The best way is to use google: site:example.com word1 OR word2 OR word3
Do you want to search in ONE PAGE? or one website with MULTIPLE PAGES?
If its only one page i think you can store the html code in memory without problems.
if you know exactly what you search strpos for reach word will probably be the fastest (stripos for case insensitive). you can also define your own character class and use preg_match_all or something... just something like this will do...
<?
$keywords = array("word1","word2","word3");
$doc = strip_tags(file_get_contents("http://www.example.com")); // remove tags to get only text
$doc = preg_replace('/\s+/', ' ',$doc); // remove multiple whitespaces...
foreach($keywords as $word) {
$pos = stripos($doc,$word);
if($pos !== false) {
echo "match: ...".str_replace($word,"<em>$word</em>",substr($doc,$pos-20,50))."... \n";
}
}
?>
something like the following for example will perform MUCH faster as its based on hashmap lookups with O(1) and doesnt need to scan the whole text for every keyword...
<?
setlocale(LC_ALL, "en_US.utf8");
$keywords = array("word1","word2","word3","word4");
$doc = file_get_contents("http://www.example.com");
$doc = strtolower($doc);
$doc = preg_replace('!/\*.*?\*/!s', '', $doc);
$doc = preg_replace("/<!--.*>/i", "", $doc);
$doc = preg_replace('!<script.*?script>!s', '', $doc);
$doc = preg_replace('!<style.*?style>!s', '', $doc);
$doc = strip_tags($doc);
$doc = preg_replace('/[^0-9a-z\s]/','',$doc);
$doc = iconv('UTF-8', 'ASCII//TRANSLIT', $doc); // check if encoding is really utf8
//$doc = preg_replace('{(.)\1+}','$1',$doc); remove duplicate chars ... possible step to add even more fuzzyness
$doc = preg_split("/\s+/",trim($doc));
foreach($keywords as $word) {
$word = strtolower($word);
$word = iconv('UTF-8', 'ASCII//TRANSLIT', $word);
$key = array_search($word,$doc);
var_dump($key);
if($key !== false) {
echo "match: ";
for($i=$key;$i<=5 && isset($doc[$i]);$i++) {
echo $doc[$i]." ";
}
}
}
?>
this code is untested.
it would be however be more elegant to dump textnodes from a domdocument
Simple searching is easy.

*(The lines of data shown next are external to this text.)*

/-- R255 (which the spec derives from R93, R107, R112): what holds of every word of an assembled image: it decodes
(its opcode is not 15), the value field of a None operand is 0, register indices are 1 to 4 and Address operands at
most `LOW_SP`. -/
def Obligations.AssembledImagesAreTame : Prop :=
  ∀ (text : List Line) (image : List MemWord), assemble text = .ok image → ∀ w ∈ image,
    ∃ i, decode w = .ok i ∧ encode i = w ∧ w.extractLsb' 132 4 ≠ 15 ∧
      (taField w = 0 → vaField w = 0) ∧ (tbField w = 0 → vbField w = 0) ∧
      ∀ o ∈ [i.slotA, i.slotB],
        (∀ r, o = .reg r → 1 ≤ r.toNat ∧ r.toNat ≤ 4) ∧ (∀ a, o = .addr a → a.toNat ≤ image.length)

/-- R111, R105: a line whose first instruction token is no mnemonic prevents execution from starting: no machine is
booted from the text, with any capacity. -/
def Obligations.UnknownMnemonicPreventsStart : Prop :=
  ∀ (text : List Line) (l : Line) (m : Token) (ops : List Token), l ∈ text → instrTokens (tokens l) = m :: ops →
    mnemonicTable.lookup m = none → ∀ capacity, ∃ e, bootText capacity text = .error (.assembly e)
end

If you want to search in a whole website the crawling logic is difficult.
I once did a backlink-checker for a company that worked like a crawler.
My first advice is not to do a recursion (like scanning a page and following all links and following all links in that until you reach a certain level...)
rather do it like this:
do a for loop as often as many levels you want to crawl.
set a site array with one entry (start page)
pass array to a function downloads every link, scans the site there and stores links on it in array.
when done with all links return the new link list array
in the for loop update the array with the return value of the function, and call the function again.
this way you can avoid following nasty paths but rather crawl website level by level.
also store already visited links in an array to skip, dont follow external links, check for weird url parameters etc..
for future use you can store documents in lucene or solr, there are classes to turn html pages into senseful lucene objects and search within.